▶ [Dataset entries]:
################

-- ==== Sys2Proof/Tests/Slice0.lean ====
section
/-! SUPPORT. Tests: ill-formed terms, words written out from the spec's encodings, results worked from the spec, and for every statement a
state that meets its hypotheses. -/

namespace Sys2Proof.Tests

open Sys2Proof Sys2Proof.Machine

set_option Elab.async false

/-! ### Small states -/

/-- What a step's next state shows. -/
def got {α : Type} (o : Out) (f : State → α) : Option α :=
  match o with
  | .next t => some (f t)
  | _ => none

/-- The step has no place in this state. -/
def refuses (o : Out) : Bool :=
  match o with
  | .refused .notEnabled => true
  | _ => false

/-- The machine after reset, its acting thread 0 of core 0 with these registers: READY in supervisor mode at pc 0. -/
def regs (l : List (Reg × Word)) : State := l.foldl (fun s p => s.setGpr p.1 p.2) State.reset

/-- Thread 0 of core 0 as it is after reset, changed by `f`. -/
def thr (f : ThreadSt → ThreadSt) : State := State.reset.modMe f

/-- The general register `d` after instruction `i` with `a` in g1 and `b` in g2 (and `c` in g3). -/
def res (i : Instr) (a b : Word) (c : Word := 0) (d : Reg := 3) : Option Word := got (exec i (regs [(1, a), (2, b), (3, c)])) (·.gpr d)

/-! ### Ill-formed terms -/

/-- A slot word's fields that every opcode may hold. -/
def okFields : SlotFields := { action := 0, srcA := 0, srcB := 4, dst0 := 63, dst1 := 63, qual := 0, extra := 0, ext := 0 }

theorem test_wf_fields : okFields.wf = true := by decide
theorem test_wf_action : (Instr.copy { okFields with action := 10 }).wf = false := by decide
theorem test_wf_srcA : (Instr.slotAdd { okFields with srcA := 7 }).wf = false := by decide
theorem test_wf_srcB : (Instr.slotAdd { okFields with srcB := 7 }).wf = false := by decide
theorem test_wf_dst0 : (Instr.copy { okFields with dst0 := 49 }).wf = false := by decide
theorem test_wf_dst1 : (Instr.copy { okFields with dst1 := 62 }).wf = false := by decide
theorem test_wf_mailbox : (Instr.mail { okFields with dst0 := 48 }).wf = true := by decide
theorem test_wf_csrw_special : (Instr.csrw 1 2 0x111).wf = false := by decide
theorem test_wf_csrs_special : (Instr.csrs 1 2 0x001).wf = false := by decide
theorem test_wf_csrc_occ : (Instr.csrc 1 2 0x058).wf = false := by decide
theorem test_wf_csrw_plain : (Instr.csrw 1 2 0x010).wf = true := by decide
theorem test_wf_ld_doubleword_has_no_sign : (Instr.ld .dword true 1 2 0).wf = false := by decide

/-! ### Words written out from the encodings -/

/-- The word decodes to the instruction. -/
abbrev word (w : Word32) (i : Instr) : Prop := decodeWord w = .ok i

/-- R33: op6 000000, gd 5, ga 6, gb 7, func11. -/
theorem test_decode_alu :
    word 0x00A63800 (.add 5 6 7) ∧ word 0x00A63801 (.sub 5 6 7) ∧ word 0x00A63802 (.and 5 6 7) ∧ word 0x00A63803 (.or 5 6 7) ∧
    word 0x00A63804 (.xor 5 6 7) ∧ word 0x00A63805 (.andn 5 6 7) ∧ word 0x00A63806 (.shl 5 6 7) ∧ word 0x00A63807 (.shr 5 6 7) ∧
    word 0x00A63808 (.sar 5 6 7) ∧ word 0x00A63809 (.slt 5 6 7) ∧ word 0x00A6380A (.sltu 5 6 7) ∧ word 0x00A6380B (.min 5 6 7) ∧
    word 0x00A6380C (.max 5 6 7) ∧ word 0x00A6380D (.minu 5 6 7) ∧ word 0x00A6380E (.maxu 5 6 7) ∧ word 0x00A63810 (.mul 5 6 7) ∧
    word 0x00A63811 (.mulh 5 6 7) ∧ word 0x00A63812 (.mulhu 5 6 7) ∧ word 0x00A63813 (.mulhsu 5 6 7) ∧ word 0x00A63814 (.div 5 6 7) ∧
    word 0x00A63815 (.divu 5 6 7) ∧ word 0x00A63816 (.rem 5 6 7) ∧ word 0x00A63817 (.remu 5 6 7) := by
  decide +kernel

################

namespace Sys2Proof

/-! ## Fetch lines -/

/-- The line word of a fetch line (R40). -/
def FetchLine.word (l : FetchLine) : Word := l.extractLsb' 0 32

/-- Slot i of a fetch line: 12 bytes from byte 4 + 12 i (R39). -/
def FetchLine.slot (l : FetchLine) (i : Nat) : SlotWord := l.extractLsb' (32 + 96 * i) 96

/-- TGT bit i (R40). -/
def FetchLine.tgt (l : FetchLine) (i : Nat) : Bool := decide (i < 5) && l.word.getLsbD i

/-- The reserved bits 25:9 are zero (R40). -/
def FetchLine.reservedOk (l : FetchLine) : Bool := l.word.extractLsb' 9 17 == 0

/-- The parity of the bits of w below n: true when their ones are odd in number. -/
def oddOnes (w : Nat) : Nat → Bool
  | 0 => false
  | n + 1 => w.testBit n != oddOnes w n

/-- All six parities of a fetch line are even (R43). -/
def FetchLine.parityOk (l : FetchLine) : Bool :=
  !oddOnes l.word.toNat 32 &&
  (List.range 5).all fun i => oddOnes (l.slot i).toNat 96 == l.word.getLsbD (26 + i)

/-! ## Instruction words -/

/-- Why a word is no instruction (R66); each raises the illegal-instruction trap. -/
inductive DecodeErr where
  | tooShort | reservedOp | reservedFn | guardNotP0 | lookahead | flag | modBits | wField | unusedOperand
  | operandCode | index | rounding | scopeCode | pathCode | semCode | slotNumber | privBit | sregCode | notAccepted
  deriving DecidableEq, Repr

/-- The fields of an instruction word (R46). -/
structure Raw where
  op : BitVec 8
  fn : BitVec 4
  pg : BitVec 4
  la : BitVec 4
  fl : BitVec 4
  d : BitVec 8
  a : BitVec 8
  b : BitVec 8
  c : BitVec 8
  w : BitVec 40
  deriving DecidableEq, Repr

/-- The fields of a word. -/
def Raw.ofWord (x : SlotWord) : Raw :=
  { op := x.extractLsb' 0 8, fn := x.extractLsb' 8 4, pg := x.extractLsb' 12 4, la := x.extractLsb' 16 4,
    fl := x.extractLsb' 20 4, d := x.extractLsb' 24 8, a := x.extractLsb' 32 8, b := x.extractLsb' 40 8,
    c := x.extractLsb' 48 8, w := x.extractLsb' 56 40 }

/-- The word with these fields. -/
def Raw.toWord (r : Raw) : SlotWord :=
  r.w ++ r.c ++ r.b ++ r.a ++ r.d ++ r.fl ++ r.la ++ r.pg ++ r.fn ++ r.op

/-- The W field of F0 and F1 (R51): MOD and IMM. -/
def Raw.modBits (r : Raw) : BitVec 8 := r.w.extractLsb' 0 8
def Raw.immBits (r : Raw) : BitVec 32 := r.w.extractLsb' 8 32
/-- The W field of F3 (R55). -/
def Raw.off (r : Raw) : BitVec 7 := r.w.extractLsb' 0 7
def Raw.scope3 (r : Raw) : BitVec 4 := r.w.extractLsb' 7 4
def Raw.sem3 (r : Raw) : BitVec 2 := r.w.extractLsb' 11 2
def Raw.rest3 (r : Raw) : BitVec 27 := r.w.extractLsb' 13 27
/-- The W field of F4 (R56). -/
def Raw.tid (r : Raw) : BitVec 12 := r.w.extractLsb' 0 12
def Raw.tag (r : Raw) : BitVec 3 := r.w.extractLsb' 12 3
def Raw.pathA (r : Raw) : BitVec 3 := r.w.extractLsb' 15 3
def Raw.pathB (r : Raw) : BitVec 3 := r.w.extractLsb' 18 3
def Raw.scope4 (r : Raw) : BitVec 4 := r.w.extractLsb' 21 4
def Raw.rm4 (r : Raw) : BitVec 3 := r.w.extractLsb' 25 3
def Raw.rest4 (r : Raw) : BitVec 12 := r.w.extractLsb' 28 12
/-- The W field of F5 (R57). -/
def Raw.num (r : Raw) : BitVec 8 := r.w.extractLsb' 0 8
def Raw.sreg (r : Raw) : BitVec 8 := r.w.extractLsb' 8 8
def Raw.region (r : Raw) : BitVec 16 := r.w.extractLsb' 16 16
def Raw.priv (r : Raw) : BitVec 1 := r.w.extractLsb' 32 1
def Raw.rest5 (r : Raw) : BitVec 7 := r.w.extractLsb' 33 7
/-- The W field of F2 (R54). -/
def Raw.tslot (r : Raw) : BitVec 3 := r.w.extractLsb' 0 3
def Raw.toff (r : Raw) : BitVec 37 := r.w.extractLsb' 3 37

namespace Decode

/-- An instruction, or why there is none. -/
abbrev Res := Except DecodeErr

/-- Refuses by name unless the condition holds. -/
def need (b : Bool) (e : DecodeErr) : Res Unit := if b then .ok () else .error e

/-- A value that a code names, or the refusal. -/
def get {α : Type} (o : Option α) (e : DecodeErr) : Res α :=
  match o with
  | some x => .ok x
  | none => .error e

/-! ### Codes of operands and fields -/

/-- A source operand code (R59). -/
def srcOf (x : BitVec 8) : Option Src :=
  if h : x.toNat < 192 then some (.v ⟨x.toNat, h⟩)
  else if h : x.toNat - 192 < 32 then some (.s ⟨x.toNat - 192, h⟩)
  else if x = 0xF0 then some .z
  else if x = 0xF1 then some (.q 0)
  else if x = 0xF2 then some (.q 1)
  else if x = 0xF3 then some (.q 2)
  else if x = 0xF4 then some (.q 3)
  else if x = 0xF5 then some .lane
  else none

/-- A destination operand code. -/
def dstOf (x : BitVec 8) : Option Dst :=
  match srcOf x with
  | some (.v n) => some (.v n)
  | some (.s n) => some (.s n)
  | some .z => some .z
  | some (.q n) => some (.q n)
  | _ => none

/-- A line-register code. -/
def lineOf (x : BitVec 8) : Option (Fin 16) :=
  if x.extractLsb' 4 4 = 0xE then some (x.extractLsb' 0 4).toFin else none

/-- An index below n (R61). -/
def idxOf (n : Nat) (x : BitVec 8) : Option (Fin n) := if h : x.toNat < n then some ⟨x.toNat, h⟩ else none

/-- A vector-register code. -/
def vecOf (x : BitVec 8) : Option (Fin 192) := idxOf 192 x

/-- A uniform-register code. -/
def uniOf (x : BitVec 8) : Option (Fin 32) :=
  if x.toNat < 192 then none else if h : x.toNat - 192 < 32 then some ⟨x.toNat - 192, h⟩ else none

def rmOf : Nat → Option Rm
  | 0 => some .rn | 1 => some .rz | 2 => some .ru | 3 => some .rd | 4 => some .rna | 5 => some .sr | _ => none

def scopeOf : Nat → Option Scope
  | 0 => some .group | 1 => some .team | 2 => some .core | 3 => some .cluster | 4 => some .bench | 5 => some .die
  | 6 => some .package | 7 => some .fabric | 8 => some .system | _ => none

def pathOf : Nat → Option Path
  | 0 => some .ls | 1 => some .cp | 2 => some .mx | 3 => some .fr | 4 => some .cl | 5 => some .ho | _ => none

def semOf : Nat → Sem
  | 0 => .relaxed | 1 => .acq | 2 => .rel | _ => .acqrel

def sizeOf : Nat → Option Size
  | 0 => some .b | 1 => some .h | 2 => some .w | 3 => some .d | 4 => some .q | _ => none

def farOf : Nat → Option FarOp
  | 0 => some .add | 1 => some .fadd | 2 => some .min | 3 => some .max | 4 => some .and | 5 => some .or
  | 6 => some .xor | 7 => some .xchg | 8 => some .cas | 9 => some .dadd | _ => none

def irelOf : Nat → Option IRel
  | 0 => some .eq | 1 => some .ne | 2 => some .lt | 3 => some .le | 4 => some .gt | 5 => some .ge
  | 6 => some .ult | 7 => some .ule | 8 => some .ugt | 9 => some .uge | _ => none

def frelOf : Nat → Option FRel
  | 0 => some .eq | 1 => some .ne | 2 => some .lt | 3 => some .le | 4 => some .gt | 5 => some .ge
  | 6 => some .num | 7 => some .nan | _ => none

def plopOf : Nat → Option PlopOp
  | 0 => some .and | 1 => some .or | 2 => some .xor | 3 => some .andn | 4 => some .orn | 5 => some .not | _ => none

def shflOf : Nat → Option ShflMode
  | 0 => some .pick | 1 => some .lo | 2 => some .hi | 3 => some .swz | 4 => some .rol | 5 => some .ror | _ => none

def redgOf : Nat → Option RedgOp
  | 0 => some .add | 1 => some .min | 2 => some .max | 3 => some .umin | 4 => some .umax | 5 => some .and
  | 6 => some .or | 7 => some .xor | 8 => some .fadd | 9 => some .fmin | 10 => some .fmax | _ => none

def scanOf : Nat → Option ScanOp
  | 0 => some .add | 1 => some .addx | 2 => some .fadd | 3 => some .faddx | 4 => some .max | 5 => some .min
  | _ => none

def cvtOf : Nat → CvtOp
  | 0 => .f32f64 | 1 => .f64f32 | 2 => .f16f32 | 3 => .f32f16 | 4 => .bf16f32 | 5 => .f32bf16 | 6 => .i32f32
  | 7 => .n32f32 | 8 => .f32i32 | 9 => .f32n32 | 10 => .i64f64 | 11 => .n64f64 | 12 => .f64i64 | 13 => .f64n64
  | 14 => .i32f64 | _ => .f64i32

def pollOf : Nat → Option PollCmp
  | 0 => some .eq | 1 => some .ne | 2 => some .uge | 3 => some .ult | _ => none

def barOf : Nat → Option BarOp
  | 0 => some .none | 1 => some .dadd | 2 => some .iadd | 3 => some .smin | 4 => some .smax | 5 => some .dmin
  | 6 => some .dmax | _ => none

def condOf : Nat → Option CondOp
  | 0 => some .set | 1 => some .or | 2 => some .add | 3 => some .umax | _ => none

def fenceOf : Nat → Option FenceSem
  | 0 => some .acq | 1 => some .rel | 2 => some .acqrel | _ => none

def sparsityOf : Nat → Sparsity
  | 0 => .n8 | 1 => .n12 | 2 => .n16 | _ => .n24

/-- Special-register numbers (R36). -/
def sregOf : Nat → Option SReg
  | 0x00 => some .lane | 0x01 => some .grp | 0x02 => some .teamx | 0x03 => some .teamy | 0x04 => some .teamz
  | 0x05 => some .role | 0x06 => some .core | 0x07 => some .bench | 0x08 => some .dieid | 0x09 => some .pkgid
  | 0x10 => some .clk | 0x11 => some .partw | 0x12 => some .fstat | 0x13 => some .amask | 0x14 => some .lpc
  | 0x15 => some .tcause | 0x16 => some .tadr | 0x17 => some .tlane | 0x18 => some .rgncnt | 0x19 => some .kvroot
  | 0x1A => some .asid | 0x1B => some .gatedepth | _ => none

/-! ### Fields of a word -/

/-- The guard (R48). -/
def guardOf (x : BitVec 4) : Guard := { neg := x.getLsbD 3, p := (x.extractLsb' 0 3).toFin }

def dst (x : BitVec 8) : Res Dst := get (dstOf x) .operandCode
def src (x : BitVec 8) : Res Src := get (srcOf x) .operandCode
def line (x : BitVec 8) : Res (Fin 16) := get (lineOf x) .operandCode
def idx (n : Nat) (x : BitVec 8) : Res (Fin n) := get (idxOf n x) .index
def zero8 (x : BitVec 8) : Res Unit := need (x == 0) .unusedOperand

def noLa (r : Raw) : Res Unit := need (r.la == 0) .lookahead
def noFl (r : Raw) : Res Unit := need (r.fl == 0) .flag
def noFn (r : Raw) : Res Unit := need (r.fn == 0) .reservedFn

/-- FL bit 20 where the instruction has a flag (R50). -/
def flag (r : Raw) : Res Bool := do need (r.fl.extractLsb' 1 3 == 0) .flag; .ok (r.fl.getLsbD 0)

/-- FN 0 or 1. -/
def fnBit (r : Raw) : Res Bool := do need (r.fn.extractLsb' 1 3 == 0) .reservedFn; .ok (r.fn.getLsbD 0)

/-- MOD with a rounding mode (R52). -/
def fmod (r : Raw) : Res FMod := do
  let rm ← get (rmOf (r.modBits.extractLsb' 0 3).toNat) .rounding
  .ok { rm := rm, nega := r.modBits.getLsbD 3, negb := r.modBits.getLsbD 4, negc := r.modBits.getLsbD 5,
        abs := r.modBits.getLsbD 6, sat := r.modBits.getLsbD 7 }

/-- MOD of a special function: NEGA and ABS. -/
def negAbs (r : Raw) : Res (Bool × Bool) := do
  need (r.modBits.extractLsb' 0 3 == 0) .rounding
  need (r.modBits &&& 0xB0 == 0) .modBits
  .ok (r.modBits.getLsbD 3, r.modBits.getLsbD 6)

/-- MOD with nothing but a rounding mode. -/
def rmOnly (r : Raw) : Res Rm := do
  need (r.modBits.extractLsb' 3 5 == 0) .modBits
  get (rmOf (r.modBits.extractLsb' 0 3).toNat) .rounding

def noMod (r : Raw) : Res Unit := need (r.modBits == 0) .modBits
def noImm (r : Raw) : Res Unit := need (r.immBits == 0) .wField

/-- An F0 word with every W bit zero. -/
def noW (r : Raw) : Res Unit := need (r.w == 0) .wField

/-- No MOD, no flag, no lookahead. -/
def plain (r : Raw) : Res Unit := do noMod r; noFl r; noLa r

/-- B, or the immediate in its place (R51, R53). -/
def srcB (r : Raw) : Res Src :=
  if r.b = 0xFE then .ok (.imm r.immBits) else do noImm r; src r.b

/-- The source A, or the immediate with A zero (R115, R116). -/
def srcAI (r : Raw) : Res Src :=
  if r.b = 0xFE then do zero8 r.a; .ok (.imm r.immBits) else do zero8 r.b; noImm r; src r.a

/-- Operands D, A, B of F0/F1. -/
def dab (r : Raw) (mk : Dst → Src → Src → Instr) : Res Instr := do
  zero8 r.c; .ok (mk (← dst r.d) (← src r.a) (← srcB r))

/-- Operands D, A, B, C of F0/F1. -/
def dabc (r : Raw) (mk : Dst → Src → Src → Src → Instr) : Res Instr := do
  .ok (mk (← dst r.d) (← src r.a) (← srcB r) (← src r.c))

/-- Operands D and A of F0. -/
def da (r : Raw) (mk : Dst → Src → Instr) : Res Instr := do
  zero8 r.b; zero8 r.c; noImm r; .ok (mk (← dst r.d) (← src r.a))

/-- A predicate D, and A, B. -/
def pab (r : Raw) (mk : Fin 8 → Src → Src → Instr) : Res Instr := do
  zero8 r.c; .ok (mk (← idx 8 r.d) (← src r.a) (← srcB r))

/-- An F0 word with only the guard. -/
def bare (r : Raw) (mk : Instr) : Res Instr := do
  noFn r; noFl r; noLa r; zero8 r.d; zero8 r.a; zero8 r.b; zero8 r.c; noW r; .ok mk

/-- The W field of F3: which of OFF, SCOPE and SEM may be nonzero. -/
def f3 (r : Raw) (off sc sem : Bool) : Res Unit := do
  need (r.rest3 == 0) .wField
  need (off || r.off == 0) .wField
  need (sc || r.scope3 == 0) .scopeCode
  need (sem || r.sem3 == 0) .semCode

################

▶ [About this task]:
From the entries above, write out only the lines starting at the line that holds "some .nan | _ => none" and ending at the line that holds "def shflOf : Nat → Option ShflMode", keeping both and matching them exactly.

▶ [Your response]:
  | 6 => some .num | 7 => some .nan | _ => none

def plopOf : Nat → Option PlopOp
  | 0 => some .and | 1 => some .or | 2 => some .xor | 3 => some .andn | 4 => some .orn | 5 => some .not | _ => none

def shflOf : Nat → Option ShflMode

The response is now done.